• WHAT TO DO:
Reproduce exactly, and only, the lines below from the one containing "controller => exact" through the one containing "exact run_step (k".

[Entries taken from a collection]
........
/-! ## Moves and the schedule -/

theorem busRead_moves (a : Word) (ms : List Move) (s : State) :
    busRead a { s with moves := ms } = ((busRead a s).1, { (busRead a s).2 with moves := ms }) := by
  unfold busRead
  dsimp only
  cases targetOf s.regs a with
  | reg r => cases r <;> rfl
  | tbl k f => cases h : s.ctrl.preintegratingNow <;> rfl
  | fb v => cases h : s.ctrl.rendering <;> rfl
  | _ => rfl

theorem busWrite_moves (a v : Word) (ms : List Move) (s : State) :
    busWrite a v { s with moves := ms } = ((busWrite a v s).1, { (busWrite a v s).2 with moves := ms }) := by
  unfold busWrite
  dsimp only
  cases targetOf s.regs a with
  | reg r => cases r <;> simp only [writeReg, Reg.access] <;> cases h : s.ctrl.busy <;> rfl
  | sram o => simp only [writeSram]; cases h : s.ctrl.busy <;> rfl
  | _ => rfl

theorem commandWrite_moves (whole : Bool) (w : Word) (ms : List Move) (s : State) :
    ∃ t, t.moves = s.moves ∧ commandWrite whole w s = .next t ∧
      commandWrite whole w { s with moves := ms } = .next { t with moves := ms } := by
  unfold commandWrite
  by_cases hi : s.ctrl = .idle
  · cases decode w with
    | error e => exact ⟨raiseError .cmd w 0 s, rfl, by simp only [illegalCommand, accept_idle hi],
        by rw [illegalCommand, accept_idle (s := { s with moves := ms }) hi]; rfl⟩
    | ok i =>
      have hb := blind_commandEffect whole i
      refine ⟨commandEffect whole i s, by rw [hb.host s]; rfl, ?_, ?_⟩
      · cases whole
        · simp [beginCommand_accepted hi]
        · simp [exec_accepted hi]
      · rw [← hb.moves]
        cases whole
        · simp [beginCommand_accepted (s := { s with moves := ms }) hi]
        · simp [exec_accepted (s := { s with moves := ms }) hi]
  · refine ⟨{ s with cmdReject := true }, rfl, ?_, ?_⟩ <;> cases decode w <;> cases whole <;>
      simp [illegalCommand, accept_dropped (s := s) hi, accept_dropped (s := { s with moves := ms }) hi,
        beginCommand_dropped (s := s) hi, beginCommand_dropped (s := { s with moves := ms }) hi,
        exec_dropped (s := s) hi, exec_dropped (s := { s with moves := ms }) hi]

/-- With a move laid down, a step is that move. -/
theorem step_move (m : Move) (ms : List Move) (s : State) :
    step { s with moves := m :: ms } = agentMove m { s with moves := ms } := rfl

/-- A move answers a next state, leaves the schedule as it is, and does the same under any other. -/
theorem agentMove_moves (m : Move) (ms : List Move) (s : State) :
    ∃ t, t.moves = s.moves ∧ agentMove m s = .next t ∧ agentMove m { s with moves := ms } = .next { t with moves := ms } := by
  have hh : ∀ whole, ∃ t, t.moves = s.moves ∧ hostStep whole s = .next t ∧
      hostStep whole { s with moves := ms } = .next { t with moves := ms } := fun whole => by
    cases ho : s.ops with
    | nil => exact ⟨s, rfl, by simp only [hostStep, ho], by simp only [hostStep, ho]⟩
    | cons op rest =>
      cases op with
      | read a =>
        refine ⟨answer (busRead a { s with ops := rest }).1 (busRead a { s with ops := rest }).2, ?_,
          by simp only [hostStep, ho], ?_⟩
        · have : ∀ u : State, (busRead a u).2.moves = u.moves := fun u =>
            congrArg (fun p => p.2.moves) (busRead_moves a u.moves u)
          rw [answer_moves, this]
        · simp only [hostStep]
          rw [show busRead a { s with ops := rest, moves := ms } = _ from busRead_moves a ms { s with ops := rest }]
          rfl
      | wait => exact ⟨waitRead rest s, rfl, by simp only [hostStep, ho],
        by simp only [hostStep, ho, waitRead, statusRead]; rfl⟩
      | stopIfHalted => exact ⟨stopRead rest s, rfl, by simp only [hostStep, ho],
        by simp only [hostStep, stopRead, statusRead]; rfl⟩
      | write a v =>
        by_cases ht : targetOf s.regs a = .reg .cmd
        · simp only [hostStep, ho, if_pos ht]
          exact commandWrite_moves whole v ms (answer .ok { s with ops := rest })
        · refine ⟨answer (busWrite a v { s with ops := rest }).1 (busWrite a v { s with ops := rest }).2, ?_,
            by simp only [hostStep, ho, if_neg ht], ?_⟩
          · have : ∀ u : State, (busWrite a v u).2.moves = u.moves := fun u =>
              congrArg (fun p => p.2.moves) (busWrite_moves a v u.moves u)
            rw [answer_moves, this]
          · simp only [hostStep, if_neg ht]
            rw [show busWrite a v { s with ops := rest, moves := ms } = _ from busWrite_moves a v ms { s with ops := rest }]
            rfl
  cases m with
  | host => exact hh false
  | hostRun => exact hh true
  | controller => exact ⟨controllerStep s, by rw [blind_controllerStep.host s]; rfl, rfl,
      by rw [← blind_controllerStep.moves]; rfl⟩
  | worker n => exact ⟨workerMove n s, by rw [(blind_workerMove n).host s]; rfl, rfl,
      by rw [← (blind_workerMove n).moves]; rfl⟩
  | reset => exact ⟨resetBlock s, rfl, rfl, rfl⟩

theorem run_next (M : Host.Core) {k : Nat} {s t : M.State} (h : M.step s = .next t) : M.run (k + 1) s = M.run k t := by
  show (match M.step s with
    | .next s' => M.run k s'
    | .fault r => .fault r
    | .refused r => .refused r) = _
  rw [h]

theorem run_step {k : Nat} {s t : State} (h : step s = .next t) :
    Host.Core.run core (k + 1) s = Host.Core.run core k t := run_next core h

/-- A run of the moves laid down takes them one after the other. -/
theorem run_append (ms : List Move) : ∀ s : State, ∃ t : State, t.moves = [] ∧ ∀ rest,
    Host.Core.run core ms.length { s with moves := ms ++ rest } = .next { t with moves := rest } := by
  induction ms with
  | nil => exact fun s => ⟨{ s with moves := [] }, rfl, fun rest => rfl⟩
  | cons m ms ih =>
    intro s
    obtain ⟨u, -, -, hu⟩ := agentMove_moves m [] s
    obtain ⟨t, ht, hr⟩ := ih u
    refine ⟨t, ht, fun rest => ?_⟩
    rw [← hr rest]
    have : agentMove m { s with moves := ms ++ rest } = .next { u with moves := ms ++ rest } := by
      obtain ⟨v, -, hv, hv'⟩ := agentMove_moves m (ms ++ rest) { s with moves := [] }
      rw [hu] at hv
      cases hv
      exact hv'
    exact run_step (k := ms.length) (s := { s with moves := m :: ms ++ rest }) this

/-- A run under a schedule always answers a next state, with nothing left laid down. -/
theorem runUnder_next (σ : Nat → Move) (s : State) (n : Nat) : ∃ t, runUnder σ s n = .next t ∧ t.moves = [] := by
  obtain ⟨t, ht, hr⟩ := run_append ((List.range n).map σ) s
  refine ⟨t, ?_, ht⟩
  have h := hr []
  rw [List.append_nil, List.length_map, List.length_range] at h
  rw [runUnder, h, ← ht]
  rfl

theorem run_add (M : Host.Core) (a b : Nat) : ∀ {s t : M.State}, M.run a s = .next t → M.run (a + b) s = M.run b t := by
  induction a with
  | zero =>
    intro s t h
    obtain rfl : s = t := Host.Outcome.next.inj h
    rw [Nat.zero_add]
  | succ a ih =>
    intro s t h
    rw [Nat.succ_add]
    cases hs : M.step s with
    | next u => rw [run_next M hs] at h ⊢; exact ih h
    | fault r =>
      have : M.run (a + 1) s = .fault r := by
        show (match M.step s with
          | .next s' => M.run a s'
          | .fault r => .fault r
          | .refused r => .refused r) = _
        rw [hs]
      rw [this] at h
      cases h
    | refused r =>
      have : M.run (a + 1) s = .refused r := by
        show (match M.step s with
          | .next s' => M.run a s'
          | .fault r => .fault r
          | .refused r => .refused r) = _
        rw [hs]
      rw [this] at h
      cases h

/-- One more step under the schedule is its next move. -/
theorem runUnder_succ {σ : Nat → Move} {s t : State} {n : Nat} (h : runUnder σ s n = .next t) :
    runUnder σ s (n + 1) = agentMove (σ n) t := by
  obtain ⟨u, hu, hr⟩ := run_append ((List.range n).map σ) s
  simp only [List.length_map, List.length_range] at hr
  have ht : t = u := by
    have h' := hr []
    rw [List.append_nil] at h'
    rw [runUnder, h'] at h
    have e : { u with moves := [] } = t := Host.Outcome.next.inj h
    rw [← e, ← hu]
  subst ht
  rw [runUnder, List.range_succ, List.map_append, List.map_singleton, run_add core n 1 (hr [σ n])]
  obtain ⟨v, -, hv, -⟩ := agentMove_moves (σ n) [] t
  rw [hv]
  refine (run_step (k := 0) (s := { t with moves := [σ n] }) (t := v) ?_).trans rfl
  rw [step_move, ← hv, ← hu]

end Sys2Proof.Machine
end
........
• SOLVED PROBLEM:
  | controller => exact ⟨controllerStep s, by rw [blind_controllerStep.host s]; rfl, rfl,
      by rw [← blind_controllerStep.moves]; rfl⟩
  | worker n => exact ⟨workerMove n s, by rw [(blind_workerMove n).host s]; rfl, rfl,
      by rw [← (blind_workerMove n).moves]; rfl⟩
  | reset => exact ⟨resetBlock s, rfl, rfl, rfl⟩

theorem run_next (M : Host.Core) {k : Nat} {s t : M.State} (h : M.step s = .next t) : M.run (k + 1) s = M.run k t := by
  show (match M.step s with
    | .next s' => M.run k s'
    | .fault r => .fault r
    | .refused r => .refused r) = _
  rw [h]

theorem run_step {k : Nat} {s t : State} (h : step s = .next t) :
    Host.Core.run core (k + 1) s = Host.Core.run core k t := run_next core h

/-- A run of the moves laid down takes them one after the other. -/
theorem run_append (ms : List Move) : ∀ s : State, ∃ t : State, t.moves = [] ∧ ∀ rest,
    Host.Core.run core ms.length { s with moves := ms ++ rest } = .next { t with moves := rest } := by
  induction ms with
  | nil => exact fun s => ⟨{ s with moves := [] }, rfl, fun rest => rfl⟩
  | cons m ms ih =>
    intro s
    obtain ⟨u, -, -, hu⟩ := agentMove_moves m [] s
    obtain ⟨t, ht, hr⟩ := ih u
    refine ⟨t, ht, fun rest => ?_⟩
    rw [← hr rest]
    have : agentMove m { s with moves := ms ++ rest } = .next { u with moves := ms ++ rest } := by
      obtain ⟨v, -, hv, hv'⟩ := agentMove_moves m (ms ++ rest) { s with moves := [] }
      rw [hu] at hv
      cases hv
      exact hv'
    exact run_step (k := ms.length) (s := { s with moves := m :: ms ++ rest }) this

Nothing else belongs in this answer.